While financial health is always top of mind for businesses, concerns about liquidity, cash flow, financial management practices, business resilience and operational risk took center stage this past year, even for the healthiest of businesses.
This was ever apparent in the experiences of smaller business. Challenged by both access issues and major impacts to cash flow, small business has become a focus of longer-term thinking about their resiliency.
The banks companies do business with are also more aware of customer risk profiles due to the current economic conditions and the adverse effect they might have.
There’s an increasing focus on bringing solutions to smaller businesses that bolster their resiliency on the payments and cash lifecycle front.
Liquidity sensitivity drives companies to procure tools to help them determine and execute the right strategies to decrease days sales outstanding (or DSO) and get paid faster. As such, prompt invoicing and offering "Pay Now" options on invoices are becoming increasingly more important. "Pay with Card" as a liquidity tool is also critical across the board. We should expect to see more enablement on the payments and cash management front where solutions for small business are concerned.
Opportunities for small businesses will flourish as value chain disruption continues and the services they require become more widely available and more numerous. That includes services such as easy credit access, alternative payment options and fast access to funds. The accompanying reduction of merchant fees will encourage small businesses to explore these avenues with increased urgency.
Finally, the success of the Paycheck Protection Program proved that credit application, approval and funding can be accomplished in a dramatically quick fashion. This speedy turnaround set a new operational standard and introduced frictionless access to credit in support of business resilience.
Savvy banks that recognize the multitude of opportunities coming out of 2020 will be poised to meet changing expectations and become true partners, with a real stake in the success of their small business customers.
Creating easier, faster experiences, driving success for businesses in managing their payments and cash lifecycle needs—all of this will form from the footprints of another trend. That trend is greater collaboration and orchestration among financial and fintech players, together with businesses.
Just as APIs that seamlessly integrate with third-party solutions opened new worlds of interoperability, fintechs and financial institutions who collaborate with businesses will benefit from an “integration advantage.” That will make them well positioned to drive innovation and expand offerings that benefit end-customers everywhere.

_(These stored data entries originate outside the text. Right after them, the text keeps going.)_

-- ==== Sys2Proof/Decode.lean ====
section
/-!
DEFINITION. Decoding and encoding (R52 to R69).
An instruction's fields are cut out here, once, and every encoding is an instruction or is rejected by name.
The three rejections are the checks of R61 that need the bits alone: check 1 gives detail 0, check 2 detail 1, check 3 detail 2.
Checks that need the state (an `ox` register's reserved bits, the privilege, a helper's `v8` to `v31`) stand in the meanings.
The encoder is written from the same grids.
-/

namespace Sys2Proof

/-- Why an encoding is no instruction (R61). -/
inductive Reject where
  /-- Check 1: a major, a short op, a function field, a scope code or a rounding code without a meaning. -/
  | unassigned
  /-- Check 2: a field that must be zero is not, or a register number lies outside its file. -/
  | reservedField
  /-- Check 3: an operand kind or a combination that the instruction does not accept. -/
  | unsupported
  /-- Fewer bytes than the instruction has. -/
  | truncated
deriving DecidableEq, Repr

/-- The DETAIL of the illegal-instruction trap (R44, R61). -/
def Reject.detail : Reject → Nat
  | .unassigned => 0
  | .reservedField => 1
  | .unsupported => 2
  | .truncated => 0

/-- The fields of the 32-bit formats (R54): every format is a reading of these six. -/
structure Fields where
  maj : BitVec 6
  d : BitVec 5
  a : BitVec 5
  f3 : BitVec 3
  b : BitVec 5
  f7 : BitVec 7
deriving DecidableEq, Repr

/-- The word the fields stand for, with the length bit 1 (R52, R54). -/
def Fields.word (f : Fields) : BitVec 32 := f.f7 ++ f.b ++ f.f3 ++ f.a ++ f.d ++ f.maj ++ 1#1

/-- The fields of a 32-bit word (R54). -/
def fieldsOf (w : BitVec 32) : Fields where
  maj := w.extractLsb' 1 6
  d := w.extractLsb' 7 5
  a := w.extractLsb' 12 5
  f3 := w.extractLsb' 17 3
  b := w.extractLsb' 20 5
  f7 := w.extractLsb' 25 7

/-- imm[11:0] of the I format (R54). -/
def Fields.immI (f : Fields) : BitVec 12 := f.f7 ++ f.b
/-- imm[11:0] of the S format and off[11:0] of the B format (R54). -/
def Fields.immS (f : Fields) : BitVec 12 := f.f7 ++ f.d
/-- imm[19:0] of the U format and off[19:0] of the J format (R54). -/
def Fields.immU (f : Fields) : BitVec 20 := f.f7 ++ f.b ++ f.f3 ++ f.a
/-- f6 of the V format (R54). -/
def Fields.f6 (f : Fields) : BitVec 6 := f.f7.extractLsb' 1 6
/-- vm of the V format: true when every element is active (R68). -/
def Fields.vm (f : Fields) : Bool := f.f7.getLsbD 0

/-- The checks of R61 in their order, on the conditions that must hold. -/
def checked (reservedZero supported : Bool) (i : Instr) : Except Reject Instr :=
  if !reservedZero then .error .reservedField
  else if !supported then .error .unsupported
  else .ok i

/-- The scope codes (R67). -/
def scopeOf (c : BitVec 3) : Option Scope :=
  if c = 0 then some .core else if c = 1 then some .cluster else if c = 2 then some .die
  else if c = 3 then some .package else if c = 4 then some .system else none

/-- The ordering codes of `amo` (R66). -/
def orderOf (c : BitVec 2) : Order :=
  if c = 0 then .none else if c = 1 then .acq else if c = 2 then .rel else .ar

/-- The operand kinds (R68). -/
def kindOf (c : BitVec 3) : Option Kind :=
  if c = 0 then some .vv else if c = 1 then some .vx else if c = 2 then some .vi else none

/-- The rounding codes (R68). -/
def roundOf (c : BitVec 5) : Option VRound :=
  if c = 0 then some .frm else if c = 4 then some .rne else if c = 5 then some .rtz
  else if c = 6 then some .rdn else if c = 7 then some .rup else none

/-- The selector codes of `vqst` (R155). -/
def qselOf (c : BitVec 5) : Option QSel :=
  if c = 0 then some .mask else if c = 4 then some .forceI else if c = 5 then some .forceF
  else if c = 6 then some .forceM else if c = 7 then some .forceL else none

/-- A field code with its meaning, or the rejection of check 1. -/
def need {α : Type} (o : Option α) (k : α → Except Reject Instr) : Except Reject Instr :=
  match o with
  | some x => k x
  | none => .error .unassigned

/-- Major 0x01 (R63). -/
def decodeLoad (f : Fields) : Except Reject Instr :=
  match f.f3.toNat with
  | 0 => .ok (.ldb f.d f.a f.immI)
  | 1 => .ok (.ldh f.d f.a f.immI)
  | 2 => .ok (.ldw f.d f.a f.immI)
  | 3 => .ok (.ldd f.d f.a f.immI)
  | 4 => .ok (.ldbn f.d f.a f.immI)
  | 5 => .ok (.ldhn f.d f.a f.immI)
  | 6 => .ok (.ldwn f.d f.a f.immI)
  | _ => .error .unassigned

/-- Major 0x02 (R63). -/
def decodeStore (f : Fields) : Except Reject Instr :=
  match f.f3.toNat with
  | 0 => .ok (.stb f.b f.a f.immS)
  | 1 => .ok (.sth f.b f.a f.immS)
  | 2 => .ok (.stw f.b f.a f.immS)
  | 3 => .ok (.std f.b f.a f.immS)
  | _ => .error .unassigned

/-- Major 0x03 (R63): the shift counts lie in imm[5:0], imm[11:6] is reserved for `slli` and selects for f3 = 5. -/
def decodeImm (f : Fields) : Except Reject Instr :=
  match f.f3.toNat with
  | 0 => .ok (.addi f.d f.a f.immI)
  | 1 => checked (f.f6 == 0) true (.slli f.d f.a (f.immI.extractLsb' 0 6))
  | 2 => .ok (.slti f.d f.a f.immI)
  | 3 => .ok (.sltni f.d f.a f.immI)
  | 4 => .ok (.xori f.d f.a f.immI)
  | 5 =>
    if f.f6 = 0 then .ok (.srli f.d f.a (f.immI.extractLsb' 0 6))
    else if f.f6 = 0x10 then .ok (.srai f.d f.a (f.immI.extractLsb' 0 6))
    else .error .unassigned
  | 6 => .ok (.ori f.d f.a f.immI)
  | _ => .ok (.andi f.d f.a f.immI)
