/-- Two seconds of global time (R402). -/
def commandLimit : Nat := 2000000000

/-- A command submitted to an SSD (R393, R399, R401), which fails its SSD unless it completes within 2 s (R402). (DESIGN CHOICE, log 73) -/
def State.submit (s : State) (d n : Nat) (page : Option Nat) (desc : List Word) : State :=
  let cid := ((s.dieAt d).ssd n).freeCid
  let due := timeAfter s.time commandLimit
  ((s.putCommand d n cid page desc).onSsd d n (fun x => { x with
    cmds := x.cmds ++ [{ cid := cid, page := page, desc := desc, due := due }], nextCid := (cid + 1) % 256 })).post .ssdCommandTimeout
      { Ev.empty with die := d, unit := n, aux := cid, val := due, flag := true }

/-- A fault that cannot have a frame yet waits for one; the first to wait is notified (R398). -/
def State.waitFrame (s : State) (d page : Nat) : State :=
  if (s.dieAt d).sbQueue.contains page then s
  else
    let first := (s.dieAt d).sbQueue.isEmpty
    let s1 := (s.onDie d (fun x => { x with sbQueue := x.sbQueue ++ [page] })).setEmpty d
    if first then (s1.postSvc0 d 3 0 0 0 (BitVec.ofNat 64 (s1.ffsTop d))).logHearth d 0x0B 5 0 0 else s1

/-- Is it a page's turn to take a frame: it is the first that waits, or none waits (R398)? -/
def Die.frameTurn (x : Die) (page : Nat) : Bool :=
  match x.sbQueue with
  | [] => true
  | p :: _ => p == page

/-- A page takes the frame that is popped for it and waits no more; when no entry gives a frame, it waits for one. -/
def State.takeFrame (s : State) (d page : Nat) : Option Nat × State :=
  match s.popGood d (s.ffsTop d) with
  | (some fr, s1) => (some fr, (s1.onDie d (fun y => { y with sbQueue := y.sbQueue.filter (fun p => p != page) })).setEmpty d)
  | (none, s1) => (none, s1.waitFrame d page)

/-- A granted migration gets its frame from die 0's stack and reads the page from its endpoint, or waits for a frame (R418). -/
def State.migrateFrame (s : State) (d page : Nat) : State :=
  match s.migrations.find? (fun m => m.page == page && m.phase == 2) with
  | none => s
  | some m =>
    if d ≠ 0 then s
    else if s.ffsTop 0 = 0 ∨ !(s.dieAt 0).frameTurn page then s.waitFrame 0 page
    else
      match s.takeFrame 0 page with
      | (none, s1) => s1
      | (some fr, s1) =>
        let s2 := { s1 with migrations := s1.migrations.map (fun (y : Migrate) => if y.page = page then { y with frame := some fr, phase := 3 } else y) }
        s2.sendRma 0 m.leaf.frame false [65536]

/-- A pending page looked at: it gets a frame and its Read is submitted once no overlapping Write is out and the queue has room (R399). -/
def State.progressFault (s : State) (d page : Nat) : State :=
  match (s.dieAt d).sbFault page with
  | none => s.migrateFrame d page
  | some f =>
    let n := f.leaf.ssd % 4
    let x := (s.dieAt d).ssd n
    if f.submitted ≠ 0 then s
    else if s.ssdState d n ≠ 2 then
      let s1 := match f.frame with
        | some p => s.pushFrame d p true
        | none => s
      s1.answerFault d f true
    else if x.writesOver f.leaf.next (2 ^ (16 - s.lbads d n)) then s
    else
      let go (a : State) (f : SbFault) : State :=
        if 256 ≤ x.cmds.length then a.putFault d f else (a.putFault d { f with submitted := 1 }).submit d n (some page) []
      match f.frame with
      | some _ => go s f
      | none =>
        if s.ffsTop d = 0 ∨ !(s.dieAt d).frameTurn page then s.waitFrame d page
        else
          match s.takeFrame d page with
          | (none, s1) => s1
          | (some fr, s1) => go s1 { f with frame := some fr }

/-- Every pending page of a die looked at: those that wait for a frame in their order, then the others. -/
def State.progressFaults (s : State) (d : Nat) : State :=
  let x := s.dieAt d
  let ps := x.sbQueue ++ (x.sbFaults.map (fun f => f.page)).filter (fun p => !x.sbQueue.contains p)
  ps.foldl (fun a p => a.progressFault d p) s

/-- The leaf of a PA at its physical-window home, as it now stands. -/
def State.leafAt (s : State) (d pa level : Nat) : Option Leaf :=
  let a := s.peekWord d pa
  let b := s.peekWord d (pa + 8)
  if a.2 || b.2 then none else some { w0 := a.1, w1 := b.1, pa := pa, level := level }

/-- SQE_FAULT_MESSAGE (R396, R399): a page already pending is joined; a new one is read afresh and answered, or served. -/
def execSqeFaultMessage (s : State) : Out :=
  let e := s.ev
  let d := e.die
  let from' := dieOfCore e.core
  match (s.dieAt d).sbFault e.addr with
  | some f => .next (s.putFault d { f with dies := insertNat from' f.dies, ovf := f.ovf || e.flag })
  | none =>
    if 4096 ≤ (s.dieAt d).sbFaults.length then .next (s.retryLater .sqeFaultMessage e)
    else
      let l0 := e.faultLeaf
      let answer (a : State) (error : Bool) : Out := .next (a.replyPage d from' e.addr e.flag error)
      match s.leafAt d l0.pa l0.level with
      | none => answer (s.logUnread d l0.pa) true
      | some l =>
        if l.v || !l.sb || l.ssd / 4 != d then answer s false
        else if s.unserviceable l then answer (s.logHearth d 0x07 5 l.pa 0) true
        else
          let f : SbFault := { page := e.addr, leaf := l, frame := none, dies := [from'], ovf := e.flag, submitted := 0 }
          .next ((s.onDie d (fun x => { x with sbFaults := x.sbFaults ++ [f] })).progressFault d e.addr)

/-- FFSBASE_WRITE (R398): the stack is set, with TOP 0; faults keep waiting. -/
def execFfsbaseWrite (s : State) : Out :=
  .next (((s.setDieReg s.ev.die 0x280 s.ev.val).setFfsTop s.ev.die 0).answerReg none)

/-- FFS_PUSH (R398): a frame pushed by software, which serves the faults that wait. -/
def execFfsPush (s : State) : Out :=
  let v := s.ev.val
  let d := s.ev.die
  let s1 := s.pushFrame d (fieldOf v 16 32 * 65536) (fieldOf v 48 16 == 0 && fieldOf v 0 16 == 0)
  .next ((s1.progressFaults d).answerReg none)

/-- FFSSTAT_READ (R398): the read clears REJ. -/
def execFfsstatRead (s : State) : Out :=
  let d := s.ev.die
  let v := s.dieReg d 0x298
  .next ((s.setDieReg d 0x298 (setField v 0 32 0)).answerReg (some v))

/-- FFSSTAT_WRITE (R398): LOWN clears by writing one. -/
def execFfsstatWrite (s : State) : Out :=
  let d := s.ev.die
  let s1 := if s.ev.val.getLsbD 62 then s.setDieReg d 0x298 (setField (s.dieReg d 0x298) 62 1 0) else s
  .next (s1.answerReg none)

/-- A host-memory or HBM4E range of PAs (R300). -/
def paMemory (a n : Nat) : Bool := (paHbm a && paHbm (a + n - 1)) || (paHost a && paHost (a + n - 1))

/-- Is the signal of a request usable (R401)? -/
def reqSigOk (r : List Word) : Bool := fieldOf (r.getD 5 0) 56 8 == 0 && reqSig r % 8 == 0 && paMemory (reqSig r) 8
/-- Is the inbox target of a request usable (R401)? -/
def reqBoxOk (r : List Word) : Bool := decide (reqCore r < 4032) && decide (reqCtx r ≤ 10)

/-- The event entry of a request's completion, to its context or to SVC0 (R401, R404); an error is logged. -/
def State.postRequest (s : State) (d : Nat) (r : List Word) (status : Nat) (svc : Bool) : State :=
  let ev := if status = 0 then 0 else 1
  let dw1 : Word := BitVec.ofNat 64 (reqSlba r)
  if svc then s.postSvc0 d 1 (reqPort r) (reqTag r) status dw1
  else s.postInbox (reqCore r) (reqCtx r) (0x1600 + d) (entry16 ev (reqPort r) (reqTag r) status) dw1

/-- The signal of a request in HBM4E decremented at its home as a release (R404); false when the signal object is poisoned or cannot be
reached, as in host memory whose region's entry cannot be read. (DEDUCED, logs 74, 93) -/
def State.reqDecrement (s : State) (d : Nat) (r : List Word) : Bool × State :=
  let pa := reqSig r
  if paHost pa then (false, s.logRegion d pa)
  else
    match s.peek d pa 8 with
    | .error c => (false, s.logHearth d 0x06 5 pa (BitVec.ofNat 64 c))
    | .ok (bs, bad) =>
      if bad then (false, s.logHearth d 0x02 5 pa 0)
      else (true, s.poke d pa (bytesLE 8 (BitVec.ofNat 64 (fromBytesLE bs) - 1 : Word).toNat))
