/-- A signal that a message names, at its home (R420): a translation fault is served first; what cannot be reached or may not be accessed
fails with a status of 0x83 and the CLASS that logs it. (DEDUCED, log 70) -/
def State.fabricSignal (s : State) (row : Instr) (need : Need) (fail : State → Nat → Nat → Out) (k : State → Nat → L2Line → Out) : Out :=
  let va := s.ev.arg.toNat
  let ag := s.fabricAgent row
  if va % 8 ≠ 0 || decide (2 ^ 56 ≤ va) || !isTranslated va then fail s 2 0x06
  else s.agentAllowed ag need [(va, 8)] (fun s _ => fail s 2 0x06) (fun s =>
    match s.agentEnded va with
    | some (.poison _, s1) => fail s1 6 0x02
    | some (_, s1) => fail s1 2 0x06
    | none =>
      match s.homeLine 0 va none with
      | (.line slice l leaf, s1) =>
        if l.poisoned (va % 64) 8 then fail s1 6 0x02 else k (s1.countAccess slice va 0 leaf) slice l
      | (.fault slice leaf, s1) => s1.agentFault ag slice va leaf []
      | (.poison, s1) => fail s1 6 0x02
      | (_, s1) => fail s1 2 0x06)

/-- An arriving decrement or watch that fails is answered with 0x83 and logged (R420). (DEDUCED, log 70) -/
def State.signalFailed (s : State) (status cls : Nat) : Out :=
  let va := s.ev.arg
  .next ((s.logHearth 0 cls 6 va.toNat (BitVec.ofNat 64 status)).sendFabric
    { kind := 0x83, endpoint := s.ev.die, target := 0, reqid := s.ev.reqid, arg := va, payload := [BitVec.ofNat 64 status] })

/-- FABRIC_DECREMENT (R420): the signal is decremented at its home, as a release; its monitors answer. (DEDUCED, log 70) -/
def execFabricDecrement (s : State) : Out :=
  s.command 0x03 (fun s =>
    if s.ev.payload.length ≠ 1 then .next (s.logHearth 0 0x0A 6 0 0)
    else
      s.fabricSignal .fabricDecrement (Need.both false) State.signalFailed (fun s slice l =>
        .next (s.decrementLine slice s.ev.arg.toNat l (s.ev.payload.getD 0 0))))

/-- FABRIC_WATCH (R420, R421): a watch already met is answered at once; otherwise it is armed, at most 4096 per die. (DEDUCED, log 70) -/
def execFabricWatch (s : State) : Out :=
  s.command 0x04 (fun s =>
    if s.ev.payload.length ≠ 2 then .next (s.logHearth 0 0x0A 6 0 0)
    else
      s.fabricSignal .fabricWatch (Need.load false) State.signalFailed (fun s slice l =>
        let va := s.ev.arg.toNat
        let thr := s.ev.payload.getD 0 0
        let cookie := s.ev.payload.getD 1 0
        let v : Word := BitVec.ofNat 64 (fromBytesLE (l.bytes (va % 64) 8))
        let d := dieOfCore slice
        if v.toInt ≤ thr.toInt then
          .next (s.sendFabric { kind := 0x84, endpoint := s.ev.die, target := 0, reqid := s.ev.reqid, arg := s.ev.arg, payload := [v, cookie] })
        else if 4096 ≤ (s.dieAt d).hostWatches.length then s.signalFailed 7 0x06
        else .next (s.onDie d (fun x => { x with hostWatches := x.hostWatches ++
          [{ va := va, thr := thr, cookie := cookie, endpoint := s.ev.die, reqid := s.ev.reqid }] }))))

/-- The migration entry of a page. -/
def State.migration (s : State) (page : Nat) : Option Migrate := s.migrations.find? (fun m => m.page == page)

/-- A migration entry replaced. -/
def State.putMigration (s : State) (m : Migrate) : State :=
  { s with migrations := s.migrations.map (fun x => if x.page = m.page then m else x) }

/-- A migration entry removed. -/
def State.dropMigration (s : State) (page : Nat) : State := { s with migrations := s.migrations.filter (fun m => m.page != page) }

/-- The migration engine answers a page: RETRY or ERROR to the walkers of every die whose message came (R418). -/
def State.answerMigration (s : State) (m : Migrate) (error : Bool) : State :=
  m.dies.foldl (fun a e => a.replyPage 0 e m.page m.ovf error) (s.dropMigration m.page)

/-- A migration refused, timed out or failed (R418): ERROR, an entry for SVC0 of die 0, and the log. -/
def State.refuseMigration (s : State) (m : Migrate) : State :=
  let s1 := (s.answerMigration m true).logHearth 0 0x06 5 (m.page * 65536) 0
  if s1.nsvc 0 = 0 then s1 else s1.postService 0 (s1.svcCore 0 0) 3 0 (BitVec.ofNat 64 (m.page * 65536))

/-- One second of global time (R418). -/
def grantLimit : Nat := 1000000000

/-- The ownership of a page is asked of its endpoint (R418). -/
def State.askOwnership (s : State) (m : Migrate) : State :=
  let r := s.remoteOf 0 m.leaf.frame
  let s1 := s.sendFabric { kind := 0x07, endpoint := r.1, target := 0, reqid := 0, arg := r.2, payload := [] }
  s1.post .migrationGrantTimeout { Ev.empty with addr := m.page, val := s.time + BitVec.ofNat 64 grantLimit }

/-- A new page of the migration engine (R418): its leaf is read at its home; one that is no longer a migratable host page is answered RETRY.
A 2 MiB leaf cannot be given a 64 KiB frame and is answered ERROR, and so is a page whose region's entry has an uncorrectable error (R7).
(DEDUCED, logs 75, 93) -/
def State.startMigration (s : State) (page : Nat) (pa level : Nat) (dies : List Nat) (ovf : Bool) : State :=
  let m (l : Leaf) : Migrate := { page := page, leaf := l, frame := none, dies := dies, ovf := ovf, phase := 1,
                                  endpoint := (s.remoteOf 0 l.frame).1, reqid := 0, host := 0, granted := 0 }
  let none' : Leaf := { w0 := 0, w1 := 0, pa := pa, level := level }
  match s.leafAt 0 pa level with
  | none => (s.logUnread 0 pa).answerMigration (m none') true
  | some l =>
    if !l.migratable then s.answerMigration (m l) false
    else if l.level ≠ 0 ∨ (s.badRegion 0 l.frame).isSome then (s.logRegion 0 l.frame).refuseMigration (m l)
    else { s with migrations := s.migrations ++ [m l] }.askOwnership (m l)

/-- MIGRATION_FAULT (R418): a pending page is joined, also one under release; a new page is served. -/
def execMigrationFault (s : State) : Out :=
  let e := s.ev
  let d := dieOfCore e.core
  match s.migration e.addr with
  | some m => .next (s.putMigration { m with dies := insertNat d m.dies, ovf := m.ovf || e.flag })
  | none => .next (s.startMigration e.addr e.faultLeaf.pa e.aux [d] e.flag)

/-- FABRIC_GRANT (R418): a 0x87 for a page whose ownership was asked; a grant goes on with a frame, a refusal ends the migration. -/
def execFabricGrant (s : State) : Out :=
  s.command 0x87 (fun s =>
    match s.migrations.find? (fun m => m.phase == 1 && m.endpoint == s.ev.die && (s.remoteOf 0 m.leaf.frame).2 == s.ev.arg) with
    | none => .next (s.logHearth 0 0x0A 6 0 0)
    | some m =>
      if s.ev.payload.getD 0 2 ≠ 0 then .next (s.refuseMigration m)
      else .next ((s.putMigration { m with phase := 2, granted := s.time }).migrateFrame 0 m.page))

/-- MIGRATION_GRANT_TIMEOUT (R418): no grant has come within 1 s. -/
def execMigrationGrantTimeout (s : State) : Out :=
  match s.migration s.ev.addr with
  | none => .next s
  | some m =>
    if m.phase ≠ 1 then .next s
    else if s.time.toNat < s.ev.val.toNat then .next (s.retryLater .migrationGrantTimeout s.ev)
    else .next (s.refuseMigration m)

/-- The leaf of a migrated page (R418). -/
def migratedLeaf (w0 : Word) (frame : Nat) : Word := setField (setField (setField w0 58 2 0) 63 1 1) 0 32 (frame / 65536)

/-- MIGRATION_FILL_DONE (R418): the page `addr` has been read into `data` (`aux` 5 a failure, as it is when the home of the frame cannot be
reached); its frame is filled, and the leaf, if it is unchanged, becomes a device leaf. (DEDUCED, log 74) -/
def execMigrationFillDone (s : State) : Out :=
  match s.migration s.ev.addr with
  | none => .next s
  | some m =>
    match m.phase, m.frame with
    | 3, some f =>
      if s.ev.aux ≠ 0 then .next (((s.pushFrame 0 f true).refuseMigration m).progressFaults 0)
      else
        match s.peekLine 0 f with
        | .error c => .next ((((s.pushFrame 0 f true).logHearth 0 0x06 5 f (BitVec.ofNat 64 c)).refuseMigration m).progressFaults 0)
        | .ok _ =>
        let s1 := { s with freeCtr := s.freeCtr + 8192 }.writeBuffer 0 f (s.ssdData 8192)
        let s2 := match s1.leafAt 0 m.leaf.pa 0 with
          | some l =>
            if l.w0 = m.leaf.w0 ∧ l.w1 = m.leaf.w1 then s1.poke 0 m.leaf.pa (bytesLE 8 (migratedLeaf m.leaf.w0 f).toNat)
            else s1.pushFrame 0 f true
          | none => (s1.logUnread 0 m.leaf.pa).pushFrame 0 f true
        .next ((s2.answerMigration m false).progressFaults 0)
    | _, _ => .next s

/-- The remote-window PA of a host address in a migratable region of an endpoint (R412, R417, R419). -/
def State.remotePa (s : State) (endpoint : Nat) (host : Word) : Option Nat :=
  let base := fieldOf (s.dieReg 0 0x320) 0 48
  ((List.range 128).find? (fun r =>
    let w := s.peekWord 0 (base + 32 * r)
    let b := s.peekWord 0 (base + 32 * r + 8)
    !w.2 && w.1.getLsbD 63 && !w.1.getLsbD 62 && fieldOf w.1 32 8 == endpoint && !b.2
      && decide (b.1.toNat ≤ host.toNat) && decide (host.toNat + 65536 ≤ b.1.toNat + 2 ^ 40))).map (fun r =>
    0x800000000000 + r * 2 ^ 40 + (host.toNat - (s.peekWord 0 (base + 32 * r + 8)).1.toNat))

/-- The reply to a release request (R414, R419). -/
def State.released (s : State) (endpoint reqid : Nat) (arg : Word) (status : Nat) : State :=
  s.sendFabric { kind := 0x88, endpoint := endpoint, target := 0, reqid := reqid, arg := arg, payload := [BitVec.ofNat 64 status] }

/-- The bytes of a 64 KiB frame at its physical-window homes. -/
def State.frameWords (s : State) (f : Nat) : List Word := (List.range 8192).map (fun i => (s.peekWord 0 (f + 8 * i)).1)

/-- The first doubleword of a frame that cannot be read as good data (R7). -/
def State.frameBad (s : State) (f : Nat) : Option Nat := ((List.range 8192).map (fun i => f + 8 * i)).find? (fun a => (s.peekWord 0 a).2)

/-- FABRIC_RELEASE_REQUEST (R419): the page is written back to its frame and its leaf becomes a host-owned one that is not valid; its
translations are dropped, and the frame is written to the host. Refused for a page that is no resident device page of 64 KiB, that the
sender's domain may not write, or whose host address lies in no region of the sender; and, with the leaf as before, for a frame with
poisoned data, which are not delivered to the host as good (R7). (DEDUCED, logs 76, 93) -/
def execFabricReleaseRequest (s : State) : Out :=
  s.command 0x08 (fun s =>
    let va := s.ev.arg.toNat % 2 ^ 56
    let host := s.ev.payload.getD 0 0
    let refuse (a : State) : Out := .next (a.released s.ev.die s.ev.reqid s.ev.arg 2)
    let ag := s.fabricAgent .fabricReleaseRequest
    if s.ev.payload.length ≠ 1 || va % 65536 != 0 || !isTranslated va then refuse s
    else s.agentAllowed ag (Need.store false) [(va, 1)] (fun s _ => refuse s) (fun s =>
      match s.walk (s.walkSlice 0 va) va with
      | (.leaf l, s1) =>
        if !l.v || l.ho || l.level != 0 || (s1.migration (pageOf va)).isSome then refuse s1
        else
          match s1.remotePa s.ev.die host with
          | none => refuse s1
          | some pa =>
            let leaf : Word := setField (setField (setField (setField l.w0 63 1 0) 59 1 1) 58 1 0) 0 32 (pa / 65536)
            let s2 := (((s1.purgePage 0 .system va false).poke 0 l.pa (bytesLE 8 leaf.toNat)).tinvalPage 0 .system va)
            match s2.frameBad l.frame with
            | some a => refuse ((s2.poke 0 l.pa (bytesLE 8 l.w0.toNat)).logHearth 0 0x02 5 a 0)
            | none =>
            let s3 := s2.sendRma 0 pa true (s2.frameWords l.frame)
            .next { s3 with migrations := s3.migrations ++ [
              { page := pageOf va, leaf := { l with w0 := leaf }, frame := some l.frame, dies := [], ovf := false, phase := 4,
                endpoint := s.ev.die, reqid := s.ev.reqid, host := s.ev.arg, granted := 0 }] }
      | (_, s1) => refuse s1))

/-- RELEASE_WRITE_DONE (R419): the host has the page `addr`: the leaf becomes valid, the frame is pushed to its die's stack and the reply
goes out; faults that came meanwhile are served by migration. A write that failed (`aux`) gives the page back to the device. (DEDUCED, log 76) -/
def execReleaseWriteDone (s : State) : Out :=
  match s.migration s.ev.addr with
  | none => .next s
  | some m =>
    match m.phase, m.frame with
    | 4, some f =>
      let ok := s.ev.aux = 0
      let w : Word := if ok then setField m.leaf.w0 63 1 1 else migratedLeaf m.leaf.w0 f
      let s1 := (s.dropMigration m.page).poke 0 m.leaf.pa (bytesLE 8 w.toNat)
      let s2 := if ok then (s1.pushFrame (paDie f) f true).progressFaults (paDie f) else s1.logHearth 0 0x06 5 (m.page * 65536) 5
      let s3 := s2.released m.endpoint m.reqid m.host (if ok then 0 else 2)
      .next (if m.dies.isEmpty then s3 else s3.startMigration m.page m.leaf.pa 0 m.dies m.ovf)
    | _, _ => .next s

/-- The first entry of a list equal to a number removed. -/
def dropOne (l : List Nat) (x : Nat) : List Nat := l.eraseIdx ((l.findIdx? (fun y => y == x)).getD l.length)

/-- A refused decrement of an engine operation is its ERR 5 and answers the message that its completion waits for; it replaces no earlier
error, neither in the entry nor in LERR (R293, R421). -/
def State.opRefused (s : State) (r : RemoteDec) : State :=
  let n := r.core
  let s1 := s.logEngine n 0x06 r.addr 5
  match (s1.coreAt n).findOp r.unit with
  | some o =>
    (s1.onCore n (fun c => { c with hostWrites := dropOne c.hostWrites s.ev.die })).putOp n
      (if o.err = 0 then { o with err := 5, errDw := BitVec.ofNat 64 o.sig } else o)
  | none => if r.data.getD 0 0 = 0 then s1.onCore n (fun c => { c with opLerr := 5 }) else s1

Successful financial service providers and fintechs will embrace digital ecosystems, rather than occupy siloed platforms. Customer-centric experiences will result from orchestrated partnership and tighter data integration. Collaborations will end a protectionist era and introduce seamless interactions across multiple apps, to scale, without the need for multiple logins.
We can’t ignore that as these trends rise, so too do the risks from fraud and financial crime. For example, contactless technologies present obvious vulnerability when it comes to authentication, while the increasingly frictionless and fast approach to transaction exposes areas to be exploited, making insider fraud a real worry. Removing friction can’t compromise security, so introducing multifactor biometric authentication and automated AI fraud detection will be a must.
That’s just one example of where new thinking about collaboration can be used in the fight on fraud and financial crime. Chaotic times and the uptick in technological reliance have proven fertile ground for bad actors. Business email compromise, authorized push payments and other types of financial fraud saw a huge uptick during the pandemic and aren’t showing signs of slowing down.
Collaborative partnerships among banks, businesses and fintechs can facilitate the sharing of knowledge—and more “hub” thinking among all. Understanding the latest tactics employed by financial criminals and the latest advancements in prevention techniques can present a united front against them.
These partnerships will prove that it’s no longer about competing for the customer, it’s more about working together to find a way to bring greater benefits and security to every customer.
As we emerge from a long pandemic winter, many are worried about what the rest of 2021 will hold. And for good reason. We watched 2020 unfold with uncertainty as the only constant. One disruption would stumble into another and so on and so on.
But whatever this year ahead has in store, the resilience of people and processes over the last year has proven out. There are sufficient signs of optimism considering the interesting trends in automation and personalization capabilities, the renewed attention on small businesses and the focus on well-orchestrated collaboration.